Another trend I’ve encountered in this period, one not so much creative as confessional, is the renewed interest in diary-keeping. Suddenly, my patients have time, and it seems that the less that’s going on to fill that time the more they want to explain how they feel about the emptiness. Old yellow pads with neat blue lines, which lawyers use to take notes, are repurposed as repositories of daily reflection. Some patients have ordered blank notebooks on Amazon, and are filling them up – even, occasionally, with illustrated versions of their semi-pointless days. If they bake bread, there is a description of kneading it, maybe even a drawing. It’s interesting that there are no photos. Only old-fashioned, retro art forms: careful handwriting, nice pen-and-ink images. People know it’s quaint.
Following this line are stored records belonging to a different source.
-- ==== Sys2Proof/Machine/Image.lean ====
section
/-! DEFINITION. Flacon images (10_flacons_adoption_and_replay.md): the image's layout and metadata (R280), the near map (R281), keepers
(R275), and pages for the host (R292). -/

namespace Sys2Proof.Machine

open Sys2Proof.Bits
open Sys2Proof.Hash
open Sys2Proof.Convert
open Sys2Proof.Fp

/-- Round up to 64 bytes. -/
def up64 (n : Nat) : Nat := roundUp n 64

/-- Replace bytes of a list from an offset. -/
def patch (l : List Byte) (off : Nat) (bs : List Byte) : List Byte := l.take off ++ bs ++ l.drop (off + bs.length)

/-- Pad with zero bytes to a length. -/
def padTo (l : List Byte) (n : Nat) : List Byte := l ++ List.replicate (n - l.length) 0

/-! ### Shard data (R280) -/

/-- Bytes of one stored stream of n elements in an image. -/
def streamImageBytes (fmt n : Nat) : Nat := up64 (elemPlaneBytes fmt n) + up64 (scalePlaneBytes fmt n)

/-- DLEN of a shard. -/
def shardImageBytes (f : Formula) (e : ShardEntry) : Nat :=
  (storedStreams f e).foldl (fun a d => a + streamImageBytes d.fmt e.n) 0

/-- The offset of a stored stream within its shard's data. -/
def streamOffset (f : Formula) (e : ShardEntry) (stream : Nat) : Nat :=
  ((storedStreams f e).filter (fun d => decide (d.stream < stream))).foldl (fun a d => a + streamImageBytes d.fmt e.n) 0

/-- The metadata bytes before padding, and DATA_OFF. -/
def metaBytes (ngroup nshard : Nat) : Nat := 256 + up64 (80 * ngroup) + 64 * nshard
def dataOff (ngroup nshard : Nat) : Nat := roundUp (metaBytes ngroup nshard) 4096

/-- DOFF of each shard of a list in a far image that starts its data at an offset. -/
def farOffsets (f : Formula) : List Nat → Nat → List (Nat × Nat)
  | [], _ => []
  | i :: is, off =>
    match shardEntry f i with
    | some e => (i, off) :: farOffsets f is (off + shardImageBytes f e)
    | none => farOffsets f is off

/-! ### The near map (R281) -/

/-- Round up to 256 bytes. -/
def up256 (n : Nat) : Nat := roundUp n 256

/-- One placed plane pair of the near map: shard, stream, ebase, sbase. -/
abbrev NearPlace := Nat × Nat × Nat × Nat

/-- Place the stored streams of one shard from an offset. -/
def nearStreams (c : Cfg) (i n : Nat) : List Desc → Nat → List NearPlace × Nat
  | [], o => ([], o)
  | d :: ds, o =>
    let t := stripeLen c n
    let o1 := o + up256 (elemPlaneBytes d.fmt t)
    let o2 := o1 + (if (blockFmt d.fmt).isSome then up256 (scalePlaneBytes d.fmt t) else 0)
    let r := nearStreams c i n ds o2
    ((i, d.stream, o, o1) :: r.1, r.2)

/-- near_map of R281: the places, and doff of each shard. -/
def nearMap (c : Cfg) (f : Formula) : List Nat → Nat → List NearPlace × List (Nat × Nat)
  | [], _ => ([], [])
  | i :: is, o =>
    match shardEntry f i with
    | none => nearMap c f is o
    | some e =>
      let p := nearStreams c i e.n (storedStreams f e) o
      let r := nearMap c f is p.2
      (p.1 ++ r.1, (i, o) :: r.2)

/-- The shards that this engine sends near: owned, with an id that is a multiple of the spacing (R277). -/
def State.nearShards (s : State) : List Nat := s.ownedShards.filter (fun i => decide (i % max 1 s.form.hdr.spacing = 0))

/-- The channel-group address c0 of a near region's data map, for metadata of a length (R281). -/
def nearC0 (c : Cfg) (nearBase metaLen : Nat) : Nat := (nearBase + ceilDiv metaLen (2 ^ 20) * 2 ^ 20) / 2 ^ gBits c

/-! ### Keepers (R275) -/

/-- The largest number of members that share one tray. -/
def largestTray (members : List Nat) : Nat :=
  members.foldl (fun a m => max a ((members.filter (fun x => decide (x / 64 = m / 64))).length)) 0

/-- The member at a signed distance in the ring of the list. -/
def memberAt (members : List Nat) (me d : Nat) : Option Nat :=
  (members.findIdx? (fun m => decide (m = me))).bind (fun i => members[(i + d) % max 1 members.length]?)

/-- The keeper of this engine. -/
def State.keeper (s : State) : Option Nat := memberAt s.fabric.members s.ea (largestTray s.fabric.members)

/-- The ward of this engine. -/
def State.ward (s : State) : Option Nat :=
  let n := s.fabric.members.length
  memberAt s.fabric.members s.ea (n - largestTray s.fabric.members % max 1 n)

/-! ### Metadata (Tables 10-3 to 10-5) -/

/-- A binary64 magnitude as the binary32 that HIST holds (log entry 20). -/
def histCode (b64 : Nat) : Nat := (encodeVal binary32 false (decode binary64 b64)).1 % 2 ^ 32

/-- A scale-group record (Table 10-4). -/
def scaleRecord (g : ScaleGroup) : List Byte :=
  leBytes 80 (toSigned 8 g.k + g.hist.length % 32 * 2 ^ 8 +
    (g.hist.zipIdx.foldl (fun a p => a + histCode p.1 * 2 ^ (64 + 32 * p.2)) 0))

/-- The format code of a stored stream, 0 when not stored. -/
def fmtOf (f : Formula) (e : ShardEntry) (stream : Nat) : Nat :=
  match descOf f e stream with
  | some d => d.fmt
  | none => 0

/-- A directory entry (Table 10-5). -/
def State.dirEntry (s : State) (i doff dcrc : Nat) : List Byte :=
  match shardEntry s.form i with
  | none => leBytes 64 0
  | some e =>
    let h := s.shard i
    let smask := (storedStreams s.form e).foldl (fun a d => a + 2 ^ d.stream) 0
    let wh := if e.wtrack then h.whist.take 16 else []
    leBytes 64 (i % 2 ^ 32 + e.gei % 2 ^ 64 * 2 ^ 32 + e.n % 2 ^ 32 * 2 ^ 96 + h.ready.version % 2 ^ 32 * 2 ^ 128 +
      e.accord % 256 * 2 ^ 160 + smask * 2 ^ 168 + ofBool h.ready.poison * 2 ^ 175 + ofBool e.wtrack * 2 ^ 176 +
      toSigned 8 (if e.wtrack then h.w else e.wexp) * 2 ^ 184 + wh.length * 2 ^ 192 +
      (wh.zipIdx.foldl (fun a p => a + toSigned 8 p.1 * 2 ^ (200 + 8 * p.2)) 0) +
      fmtOf s.form e 0 * 2 ^ 328 + fmtOf s.form e 1 * 2 ^ 336 + fmtOf s.form e 2 * 2 ^ 344 + fmtOf s.form e 4 * 2 ^ 352 +
      fmtOf s.form e 5 * 2 ^ 360 + doff % 2 ^ 40 * 2 ^ 368 + shardImageBytes s.form e % 2 ^ 40 * 2 ^ 408 +
      dcrc % 2 ^ 32 * 2 ^ 448)

/-- The cursor that a cut of step N carries (R274). -/
def State.cursorAt (s : State) (n : Nat) : List Byte :=
  let best := s.cursors.foldl (fun (a : Option (Nat × List Byte)) c =>
    if c.1 ≤ n then (match a with
      | some b => if b.1 ≤ c.1 then some c else a
      | none => some c) else a) none
  match best with
  | some c => padTo (c.2.take 64) 64
  | none => List.replicate 64 0

/-- A far image's length. -/
def State.imageLength (s : State) : Nat :=
  s.ownedShards.foldl (fun a i => a + (match shardEntry s.form i with
    | some e => shardImageBytes s.form e
    | none => 0)) (dataOff s.scales.length s.ownedShards.length)

/-- What the state of a cut takes from its step: generation, step, skipped, u, loss exponent, good count. -/
structure CutVals where
  gen : Nat
  step : Nat
  skipped : Bool
  u : Nat
  l : Int
  good : Nat
deriving DecidableEq, Repr

/-- The image header of a cut, its SCRC and HCRC not yet set (Table 10-3). -/
def State.imageHeader (s : State) (kind : Nat) (v : CutVals) (nshard : Nat) : List Byte :=
  leBytes 256 (0x4E434C46 + 0x0003 * 2 ^ 32 + (match s.cfg with | .izL => 1 | .izS => 2) * 2 ^ 48 + kind % 2 * 2 ^ 56 +
    ofBool v.skipped * 2 ^ 57 + v.gen % 2 ^ 32 * 2 ^ 64 + v.step % 2 ^ 48 * 2 ^ 96 + v.u % 2 ^ 48 * 2 ^ 144 +
    s.ea % 2 ^ 20 * 2 ^ 192 + s.fabric.epoch % 2 ^ 32 * 2 ^ 224 + s.fabric.members.length % 2 ^ 32 * 2 ^ 256 +
    toSigned 8 v.l * 2 ^ 288 + v.good % 2 ^ 16 * 2 ^ 296 + s.run.key % 2 ^ 128 * 2 ^ 320 +
    leVal (s.cursorAt v.step) * 2 ^ 448 + leVal (beBytes 48 s.form.digest) * 2 ^ 960 + nshard % 2 ^ 32 * 2 ^ 1344 +
    s.scales.length % 2 ^ 16 * 2 ^ 1376 + s.imageLength % 2 ^ 64 * 2 ^ 1408 +
    dataOff s.scales.length nshard % 2 ^ 64 * 2 ^ 1472)

/-- The metadata of a cut, bytes 0 to DATA_OFF - 1, with DCRC, SCRC and HCRC zero. -/
def State.metadata (s : State) (kind : Nat) (v : CutVals) (shards : List Nat) (offs : List (Nat × Nat)) : List Byte :=
  let hd := s.imageHeader kind v shards.length
  let gs := padTo (s.scales.flatMap scaleRecord) (up64 (80 * s.scales.length))
  let ds := shards.flatMap (fun i =>
    s.dirEntry i (((offs.find? (fun (p : Nat × Nat) => decide (p.1 = i))).map Prod.snd).getD 0) 0)
  padTo (hd ++ gs ++ ds) (dataOff s.scales.length shards.length)

/-- The metadata of the far image of a cut. -/
def State.farMeta (s : State) (v : CutVals) : List Byte :=
  let os := s.ownedShards
  s.metadata 0 v os (farOffsets s.form os (dataOff s.scales.length os.length))

/-- The metadata of the near copy of a cut. -/
def State.nearMeta (s : State) (v : CutVals) : List Byte :=
  let ns := s.nearShards
  s.metadata 1 v ns (nearMap s.cfg s.form ns 0).2

/-- Fill in the DCRC of the directory entries of metadata, then SCRC and HCRC (R280). -/
def sealMeta (ngroup : Nat) (m : List Byte) (crcs : List Nat) : List Byte :=
  let dir := 256 + up64 (80 * ngroup)
  let m := (crcs.zipIdx).foldl (fun m p => patch m (dir + 64 * p.2 + 56) (leBytes 4 p.1)) m
  let m := patch m 192 (leBytes 4 (crc32c (m.drop 256)))
  patch m 252 (leBytes 4 (crc32c (m.take 252)))

/-! ### Stream pages (R292) -/

/-- A stream page (Table 10-10). -/
def streamPage (src : Nat) (p : OutPage) : List Byte :=
  let h := leBytes 60 (0x5A1F + 0x03 * 2 ^ 16 + p.kind % 256 * 2 ^ 24 + src % 2 ^ 20 * 2 ^ 32 +
    (if p.kind = 1 then p.gen % 2 ^ 32 else 0) * 2 ^ 64 + (if p.kind = 3 then 0 else p.step % 2 ^ 48) * 2 ^ 96 +
    p.off % 2 ^ 64 * 2 ^ 160 + p.payload.length % 2 ^ 32 * 2 ^ 224 + (if p.kind = 2 then p.shard % 2 ^ 32 else 0) * 2 ^ 256 +
    crc32c p.payload * 2 ^ 288)
  h ++ leBytes 4 (crc32c h) ++ p.payload

/-- The capture queue of the egress buffers in bytes (R276). -/
def captureQueue (c : Cfg) : Nat := match c with | .izL => 32 * 2 ^ 20 | .izS => 16 * 2 ^ 20

/-- Bytes that wait in the capture queue: far and gradient-capture pages. -/
def State.queued (s : State) : Nat :=
  (s.outPages.filter (fun p => decide (p.kind ≠ 3))).foldl (fun a p => a + p.payload.length) 0

/-- Queue bytes as pages of at most 65,472 bytes; off grows by `per` for each byte count that `unit` names: KIND 1 counts image
bytes, KIND 2 counts elements of four bytes. -/
def pagesOf (kind gen step off unit shard : Nat) (bs : List Byte) : List OutPage :=
  (chunks 65472 (bs.length / 65472 + 1) bs).zipIdx.map (fun (p : List Byte × Nat) =>
    { kind := kind, gen := gen, step := step, off := off + p.2 * (65472 / unit), shard := shard, payload := p.1 })

end Sys2Proof.Machine
end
But, for that reason, they find it oddly soothing.

In the 17th and 18th centuries, the Puritans kept diaries. If you wrote enough, God’s purpose for your life would be revealed. In the 19th century, women kept diaries, especially if they were literate and not in the work-force. It was a way to fill the day, more acceptable than reading novels and a private refuge from the chaos of large families. But what I find now is that old forms of creativity and self-revelation, or at least forms that do not require any technology, are resurfacing. They provide, I think, direct contact between the individual and language in ways that allow language to be shaped more exactly to that individual’s feelings. If anything positive emerges from our current siege, this recursion to basics may be one such a development. I think that the importance of all this writing extends beyond any one writer’s life. In whatever genre, we are writing history.